The thing is, if you don't know how to code, Vibe Coding will be your only option when using an LLM to develop software. And isn't really coding, because it's non-deterministic: the same prompt might generate different results. I prefer the term Simon Wardley uses: Vibe Wrangling.
Maybe in the future having Vibe Coding as your only option won't be a problem, but we are not quite there yet. It might happen next year, in 2035, or it might never happen. But no matter the answer, learning to code is still relevant because it will expand your options. And that's my main (and maybe single) critique about Kniberg's great keynote session: I don't think that Vibe Coding is an evolution of copying and pasting code generated by an LLM, for example. I see all these approaches being used in different contexts, and the decision will always come down to a slightly modified version of the question proposed by Simon Wardley:
How conscious do I need to be about the way this is going to be implemented?

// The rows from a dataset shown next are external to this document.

theorem State.nearMiss_recorded : Recorded (fun _ => true) false s (s.nearMiss n) := .nearMiss (R := fun _ => true) (fun _ _ => rfl) s n
@[simp] theorem State.nearMiss_pending : (s.nearMiss n).pending = s.pending := (s.nearMiss_recorded n).pending
@[simp] theorem State.nearMiss_bar2 : (s.nearMiss n).bar2 = s.bar2 := (s.nearMiss_recorded n).bar2
@[simp] theorem State.nearMiss_mctp : (s.nearMiss n).mctp = s.mctp := (s.nearMiss_recorded n).mctp
@[simp] theorem State.nearMiss_sys : (s.nearMiss n).sys = s.sys := (s.nearMiss_recorded n).sys
@[simp] theorem State.nearMiss_plat : (s.nearMiss n).plat = s.plat := (s.nearMiss_recorded n).plat
@[simp] theorem State.nearMiss_svc : (s.nearMiss n).svc = s.svc := (s.nearMiss_recorded n).svc
@[simp] theorem State.nearMiss_stg : (s.nearMiss n).stg = s.stg := (s.nearMiss_recorded n).stg
@[simp] theorem State.nearMiss_cds : (s.nearMiss n).cds = s.cds := (s.nearMiss_recorded n).cds
@[simp] theorem State.nearMiss_saved : (s.nearMiss n).saved = s.saved := (s.nearMiss_recorded n).saved
@[simp] theorem State.nearMiss_med : (s.nearMiss n).med = s.med := (s.nearMiss_recorded n).med
@[simp] theorem State.nearMiss_trv : (s.nearMiss n).trv = s.trv := (s.nearMiss_recorded n).trv
@[simp] theorem State.nearMiss_mdc : (s.nearMiss n).mdc = s.mdc := (s.nearMiss_recorded n).mdc
@[simp] theorem State.nearMiss_pwr : (s.nearMiss n).pwr = s.pwr := (s.nearMiss_recorded n).pwr
@[simp] theorem State.nearMiss_pfl : (s.nearMiss n).pfl = s.pfl := (s.nearMiss_recorded n).pfl
@[simp] theorem State.nearMiss_ime : (s.nearMiss n).ime = s.ime := (s.nearMiss_recorded n).ime
@[simp] theorem State.nearMiss_cke : (s.nearMiss n).cke = s.cke := (s.nearMiss_recorded n).cke
@[simp] theorem State.nearMiss_eng : (s.nearMiss n).eng = s.eng := (s.nearMiss_recorded n).eng
@[simp] theorem State.nearMiss_thm : (s.nearMiss n).thm = s.thm := (s.nearMiss_recorded n).thm
@[simp] theorem State.nearMiss_out : (s.nearMiss n).out = s.out := (s.nearMiss_recorded n).out
@[simp] theorem State.nearMiss_free : (s.nearMiss n).free = s.free := (s.nearMiss_recorded n).free
@[simp] theorem State.nearMiss_dtm_slewing : (s.nearMiss n).dtm.slewing = s.dtm.slewing := by
  obtain ⟨_, _, _, _, h, e⟩ := (s.nearMiss_recorded n).dtm; rw [h]
@[simp] theorem State.nearMiss_dtm_everSet : (s.nearMiss n).dtm.everSet = s.dtm.everSet := by
  obtain ⟨_, _, _, _, h, e⟩ := (s.nearMiss_recorded n).dtm; rw [h]
@[simp] theorem State.nearMiss_dtm_xoLost : (s.nearMiss n).dtm.xoLost = s.dtm.xoLost := by
  obtain ⟨_, _, _, _, h, e⟩ := (s.nearMiss_recorded n).dtm; rw [h]
@[simp] theorem State.nearMiss_dtm_pllF : (s.nearMiss n).dtm.pllF = s.dtm.pllF := by
  obtain ⟨_, _, _, _, h, e⟩ := (s.nearMiss_recorded n).dtm; rw [h]
@[simp] theorem State.nearMiss_dtm_pllE : (s.nearMiss n).dtm.pllE = s.dtm.pllE := by
  obtain ⟨_, _, _, _, h, e⟩ := (s.nearMiss_recorded n).dtm; rw [h]
@[simp] theorem State.nearMiss_dtm_pllT : (s.nearMiss n).dtm.pllT = s.dtm.pllT := by
  obtain ⟨_, _, _, _, h, e⟩ := (s.nearMiss_recorded n).dtm; rw [h]
@[simp] theorem State.nearMiss_dtm_pllH : (s.nearMiss n).dtm.pllH = s.dtm.pllH := by
  obtain ⟨_, _, _, _, h, e⟩ := (s.nearMiss_recorded n).dtm; rw [h]
@[simp] theorem State.nearMiss_dtm_restored : (s.nearMiss n).dtm.restored = s.dtm.restored := by
  obtain ⟨_, _, _, _, h, e⟩ := (s.nearMiss_recorded n).dtm; rw [h]
@[simp] theorem State.nearMiss_dtm_retained : (s.nearMiss n).dtm.retained = s.dtm.retained := by
  obtain ⟨_, _, _, _, h, e⟩ := (s.nearMiss_recorded n).dtm; rw [h]
@[simp] theorem State.nearMiss_dtm_deedAt : (s.nearMiss n).dtm.deedAt = s.dtm.deedAt := by
  obtain ⟨_, _, _, _, h, e⟩ := (s.nearMiss_recorded n).dtm; rw [h]
@[simp] theorem State.nearMiss_dtm_outUntil : (s.nearMiss n).dtm.outUntil = s.dtm.outUntil := by
  obtain ⟨_, _, _, _, h, e⟩ := (s.nearMiss_recorded n).dtm; rw [h]
@[simp] theorem State.nearMiss_dtm_mono : (s.nearMiss n).dtm.mono = s.dtm.mono := by
  obtain ⟨_, _, _, _, h, e⟩ := (s.nearMiss_recorded n).dtm; rw [h]; simp [e]
@[simp] theorem State.nearMiss_dtm_datum : (s.nearMiss n).dtm.datum = s.dtm.datum := by
  obtain ⟨_, _, _, _, h, e⟩ := (s.nearMiss_recorded n).dtm; rw [h]; simp [e]
@[simp] theorem State.nearMiss_dtm_offset : (s.nearMiss n).dtm.offset = s.dtm.offset := by
  obtain ⟨_, _, _, _, h, e⟩ := (s.nearMiss_recorded n).dtm; rw [h]; simp [e]
@[simp] theorem State.nearMiss_pst_flash : (s.nearMiss n).pst.flash = s.pst.flash := by
  obtain ⟨_, h⟩ := (s.nearMiss_recorded n).pst; rw [h]
@[simp] theorem State.nearMiss_pst_weak : (s.nearMiss n).pst.weak = s.pst.weak := by
  obtain ⟨_, h⟩ := (s.nearMiss_recorded n).pst; rw [h]
@[simp] theorem State.nearMiss_pst_areas : (s.nearMiss n).pst.areas = s.pst.areas := by
  obtain ⟨_, h⟩ := (s.nearMiss_recorded n).pst; rw [h]
@[simp] theorem State.nearMiss_pst_tallies : (s.nearMiss n).pst.tallies = s.pst.tallies := by
  obtain ⟨_, h⟩ := (s.nearMiss_recorded n).pst; rw [h]
@[simp] theorem State.nearMiss_pst_tallyNext : (s.nearMiss n).pst.tallyNext = s.pst.tallyNext := by
  obtain ⟨_, h⟩ := (s.nearMiss_recorded n).pst; rw [h]
@[simp] theorem State.nearMiss_pst_hints0 : (s.nearMiss n).pst.hints0 = s.pst.hints0 := by
  obtain ⟨_, h⟩ := (s.nearMiss_recorded n).pst; rw [h]
@[simp] theorem State.nearMiss_pst_hints1 : (s.nearMiss n).pst.hints1 = s.pst.hints1 := by
  obtain ⟨_, h⟩ := (s.nearMiss_recorded n).pst; rw [h]
@[simp] theorem State.nearMiss_pst_hintHigh : (s.nearMiss n).pst.hintHigh = s.pst.hintHigh := by
  obtain ⟨_, h⟩ := (s.nearMiss_recorded n).pst; rw [h]
@[simp] theorem State.nearMiss_pst_hintErasing : (s.nearMiss n).pst.hintErasing = s.pst.hintErasing := by
  obtain ⟨_, h⟩ := (s.nearMiss_recorded n).pst; rw [h]
@[simp] theorem State.nearMiss_pst_replaced : (s.nearMiss n).pst.replaced = s.pst.replaced := by
  obtain ⟨_, h⟩ := (s.nearMiss_recorded n).pst; rw [h]
@[simp] theorem State.nearMiss_pst_gen : (s.nearMiss n).pst.gen = s.pst.gen := by
  obtain ⟨_, h⟩ := (s.nearMiss_recorded n).pst; rw [h]
@[simp] theorem State.nearMiss_pst_inForce : (s.nearMiss n).pst.inForce = s.pst.inForce := by
  obtain ⟨_, h⟩ := (s.nearMiss_recorded n).pst; rw [h]
@[simp] theorem State.nearMiss_pst_run : (s.nearMiss n).pst.run = s.pst.run := by
  obtain ⟨_, h⟩ := (s.nearMiss_recorded n).pst; rw [h]
@[simp] theorem State.nearMiss_pst_gateWait : (s.nearMiss n).pst.gateWait = s.pst.gateWait := by
  obtain ⟨_, h⟩ := (s.nearMiss_recorded n).pst; rw [h]
@[simp] theorem State.nearMiss_pst_ungated : (s.nearMiss n).pst.ungated = s.pst.ungated := by
  obtain ⟨_, h⟩ := (s.nearMiss_recorded n).pst; rw [h]
@[simp] theorem State.nearMiss_pst_owed : (s.nearMiss n).pst.owed = s.pst.owed := by
  obtain ⟨_, h⟩ := (s.nearMiss_recorded n).pst; rw [h]
@[simp] theorem State.nearMiss_pst_endAt : (s.nearMiss n).pst.endAt = s.pst.endAt := by
  obtain ⟨_, h⟩ := (s.nearMiss_recorded n).pst; rw [h]
@[simp] theorem State.nearMiss_pst_buf : (s.nearMiss n).pst.buf = s.pst.buf := by
  obtain ⟨_, h⟩ := (s.nearMiss_recorded n).pst; rw [h]
@[simp] theorem State.nearMiss_port0_pwb : (s.nearMiss n).port0.pwb = s.port0.pwb := by
  obtain ⟨_, _, h⟩ := (s.nearMiss_recorded n).port0; rw [h]
@[simp] theorem State.nearMiss_port0_reads : (s.nearMiss n).port0.reads = s.port0.reads := by
  obtain ⟨_, _, h⟩ := (s.nearMiss_recorded n).port0; rw [h]
@[simp] theorem State.nearMiss_port0_nextSeq : (s.nearMiss n).port0.nextSeq = s.port0.nextSeq := by
  obtain ⟨_, _, h⟩ := (s.nearMiss_recorded n).port0; rw [h]
@[simp] theorem State.nearMiss_port0_decoders : (s.nearMiss n).port0.decoders = s.port0.decoders := by
  obtain ⟨_, _, h⟩ := (s.nearMiss_recorded n).port0; rw [h]
@[simp] theorem State.nearMiss_port0_ide : (s.nearMiss n).port0.ide = s.port0.ide := by
  obtain ⟨_, _, h⟩ := (s.nearMiss_recorded n).port0; rw [h]
@[simp] theorem State.nearMiss_port0_linkUp : (s.nearMiss n).port0.linkUp = s.port0.linkUp := by
  obtain ⟨_, _, h⟩ := (s.nearMiss_recorded n).port0; rw [h]
@[simp] theorem State.nearMiss_port0_rate : (s.nearMiss n).port0.rate = s.port0.rate := by
  obtain ⟨_, _, h⟩ := (s.nearMiss_recorded n).port0; rw [h]
@[simp] theorem State.nearMiss_port0_width : (s.nearMiss n).port0.width = s.port0.width := by
  obtain ⟨_, _, h⟩ := (s.nearMiss_recorded n).port0; rw [h]
@[simp] theorem State.nearMiss_port0_flit256 : (s.nearMiss n).port0.flit256 = s.port0.flit256 := by
  obtain ⟨_, _, h⟩ := (s.nearMiss_recorded n).port0; rw [h]
@[simp] theorem State.nearMiss_port0_laneOk : (s.nearMiss n).port0.laneOk = s.port0.laneOk := by
  obtain ⟨_, _, h⟩ := (s.nearMiss_recorded n).port0; rw [h]
@[simp] theorem State.nearMiss_port0_laneErrs : (s.nearMiss n).port0.laneErrs = s.port0.laneErrs := by
  obtain ⟨_, _, h⟩ := (s.nearMiss_recorded n).port0; rw [h]
@[simp] theorem State.nearMiss_port0_drain : (s.nearMiss n).port0.drain = s.port0.drain := by
  obtain ⟨_, _, h⟩ := (s.nearMiss_recorded n).port0; rw [h]
@[simp] theorem State.nearMiss_port0_gpf : (s.nearMiss n).port0.gpf = s.port0.gpf := by
  obtain ⟨_, _, h⟩ := (s.nearMiss_recorded n).port0; rw [h]
@[simp] theorem State.nearMiss_port0_admitAt : (s.nearMiss n).port0.admitAt = s.port0.admitAt := by
  obtain ⟨_, _, h⟩ := (s.nearMiss_recorded n).port0; rw [h]
@[simp] theorem State.nearMiss_port0_flr : (s.nearMiss n).port0.flr = s.port0.flr := by
  obtain ⟨_, _, h⟩ := (s.nearMiss_recorded n).port0; rw [h]
@[simp] theorem State.nearMiss_port0_heldOut : (s.nearMiss n).port0.heldOut = s.port0.heldOut := by
  obtain ⟨_, _, h⟩ := (s.nearMiss_recorded n).port0; rw [h]
@[simp] theorem State.nearMiss_port0_evtPolicy : (s.nearMiss n).port0.evtPolicy = s.port0.evtPolicy := by
  obtain ⟨_, _, h⟩ := (s.nearMiss_recorded n).port0; rw [h]
@[simp] theorem State.nearMiss_port0_doorbell : (s.nearMiss n).port0.doorbell = s.port0.doorbell := by
  obtain ⟨_, _, h⟩ := (s.nearMiss_recorded n).port0; rw [h]
@[simp] theorem State.nearMiss_port0_lsa : (s.nearMiss n).port0.lsa = s.port0.lsa := by
  obtain ⟨_, _, h⟩ := (s.nearMiss_recorded n).port0; rw [h]
@[simp] theorem State.nearMiss_port0_lsaCopy : (s.nearMiss n).port0.lsaCopy = s.port0.lsaCopy := by
  obtain ⟨_, _, h⟩ := (s.nearMiss_recorded n).port0; rw [h]
@[simp] theorem State.nearMiss_port1_pwb : (s.nearMiss n).port1.pwb = s.port1.pwb := by
  obtain ⟨_, _, h⟩ := (s.nearMiss_recorded n).port1; rw [h]
@[simp] theorem State.nearMiss_port1_reads : (s.nearMiss n).port1.reads = s.port1.reads := by
  obtain ⟨_, _, h⟩ := (s.nearMiss_recorded n).port1; rw [h]
@[simp] theorem State.nearMiss_port1_nextSeq : (s.nearMiss n).port1.nextSeq = s.port1.nextSeq := by
  obtain ⟨_, _, h⟩ := (s.nearMiss_recorded n).port1; rw [h]
@[simp] theorem State.nearMiss_port1_decoders : (s.nearMiss n).port1.decoders = s.port1.decoders := by
  obtain ⟨_, _, h⟩ := (s.nearMiss_recorded n).port1; rw [h]
@[simp] theorem State.nearMiss_port1_ide : (s.nearMiss n).port1.ide = s.port1.ide := by
  obtain ⟨_, _, h⟩ := (s.nearMiss_recorded n).port1; rw [h]
@[simp] theorem State.nearMiss_port1_linkUp : (s.nearMiss n).port1.linkUp = s.port1.linkUp := by
  obtain ⟨_, _, h⟩ := (s.nearMiss_recorded n).port1; rw [h]
@[simp] theorem State.nearMiss_port1_rate : (s.nearMiss n).port1.rate = s.port1.rate := by
  obtain ⟨_, _, h⟩ := (s.nearMiss_recorded n).port1; rw [h]
@[simp] theorem State.nearMiss_port1_width : (s.nearMiss n).port1.width = s.port1.width := by
  obtain ⟨_, _, h⟩ := (s.nearMiss_recorded n).port1; rw [h]
@[simp] theorem State.nearMiss_port1_flit256 : (s.nearMiss n).port1.flit256 = s.port1.flit256 := by
  obtain ⟨_, _, h⟩ := (s.nearMiss_recorded n).port1; rw [h]
@[simp] theorem State.nearMiss_port1_laneOk : (s.nearMiss n).port1.laneOk = s.port1.laneOk := by
  obtain ⟨_, _, h⟩ := (s.nearMiss_recorded n).port1; rw [h]
@[simp] theorem State.nearMiss_port1_laneErrs : (s.nearMiss n).port1.laneErrs = s.port1.laneErrs := by
  obtain ⟨_, _, h⟩ := (s.nearMiss_recorded n).port1; rw [h]
@[simp] theorem State.nearMiss_port1_drain : (s.nearMiss n).port1.drain = s.port1.drain := by
  obtain ⟨_, _, h⟩ := (s.nearMiss_recorded n).port1; rw [h]
@[simp] theorem State.nearMiss_port1_gpf : (s.nearMiss n).port1.gpf = s.port1.gpf := by
  obtain ⟨_, _, h⟩ := (s.nearMiss_recorded n).port1; rw [h]
@[simp] theorem State.nearMiss_port1_admitAt : (s.nearMiss n).port1.admitAt = s.port1.admitAt := by
  obtain ⟨_, _, h⟩ := (s.nearMiss_recorded n).port1; rw [h]
@[simp] theorem State.nearMiss_port1_flr : (s.nearMiss n).port1.flr = s.port1.flr := by
  obtain ⟨_, _, h⟩ := (s.nearMiss_recorded n).port1; rw [h]
@[simp] theorem State.nearMiss_port1_heldOut : (s.nearMiss n).port1.heldOut = s.port1.heldOut := by
  obtain ⟨_, _, h⟩ := (s.nearMiss_recorded n).port1; rw [h]
@[simp] theorem State.nearMiss_port1_evtPolicy : (s.nearMiss n).port1.evtPolicy = s.port1.evtPolicy := by
  obtain ⟨_, _, h⟩ := (s.nearMiss_recorded n).port1; rw [h]
@[simp] theorem State.nearMiss_port1_doorbell : (s.nearMiss n).port1.doorbell = s.port1.doorbell := by
  obtain ⟨_, _, h⟩ := (s.nearMiss_recorded n).port1; rw [h]
@[simp] theorem State.nearMiss_port1_lsa : (s.nearMiss n).port1.lsa = s.port1.lsa := by
  obtain ⟨_, _, h⟩ := (s.nearMiss_recorded n).port1; rw [h]
@[simp] theorem State.nearMiss_port1_lsaCopy : (s.nearMiss n).port1.lsaCopy = s.port1.lsaCopy := by
  obtain ⟨_, _, h⟩ := (s.nearMiss_recorded n).port1; rw [h]
@[simp] theorem State.nearMiss_svy_gen : (s.nearMiss n).svy.gen = s.svy.gen := by
  obtain ⟨_, h⟩ := (s.nearMiss_recorded n).svy; rw [h]
@[simp] theorem State.nearMiss_svy_missed : (s.nearMiss n).svy.missed = s.svy.missed := by
  obtain ⟨_, h⟩ := (s.nearMiss_recorded n).svy; rw [h]
@[simp] theorem State.nearMiss_svy_areas : (s.nearMiss n).svy.areas = s.svy.areas := by
  obtain ⟨_, h⟩ := (s.nearMiss_recorded n).svy; rw [h]
@[simp] theorem State.nearMiss_svy_snaps : (s.nearMiss n).svy.snaps = s.svy.snaps := by
  obtain ⟨_, h⟩ := (s.nearMiss_recorded n).svy; rw [h]
@[simp] theorem State.nearMiss_svy_bufBar2 : (s.nearMiss n).svy.bufBar2 = s.svy.bufBar2 := by
  obtain ⟨_, h⟩ := (s.nearMiss_recorded n).svy; rw [h]
@[simp] theorem State.nearMiss_svy_bufMctp : (s.nearMiss n).svy.bufMctp = s.svy.bufMctp := by
  obtain ⟨_, h⟩ := (s.nearMiss_recorded n).svy; rw [h]
theorem State.nearMiss_getReg (o : Nat) (h : recReg o = false) (h' : o / 0x10000 ≠ 7) :
    (s.nearMiss n).getReg o = s.getReg o :=
  (Recorded.nearMiss (R := fun o => recReg o || o / 0x10000 == 7) (tm := false) (fun o h => by simpa using h) s n).regs o (by simp [h, h'])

For me the answer is still "quite often". LLM's are biased, non-deterministic and they replicate all the problems that were present in their training data. They will make mistakes, and some of these mistakes might harm people, specially in groups that are under-represented in the data used to train the models (you can and should check Dr. Timnit Gebru’s work). When we accept AI-generated code without full understanding, we're inheriting not just the solution but also the conceptual prejudices embedded within it.
So, answering that question is something we'll start to do more and more. And going back to Nigel Baker and Paul Goddard's session: you don't have to answer that question alone.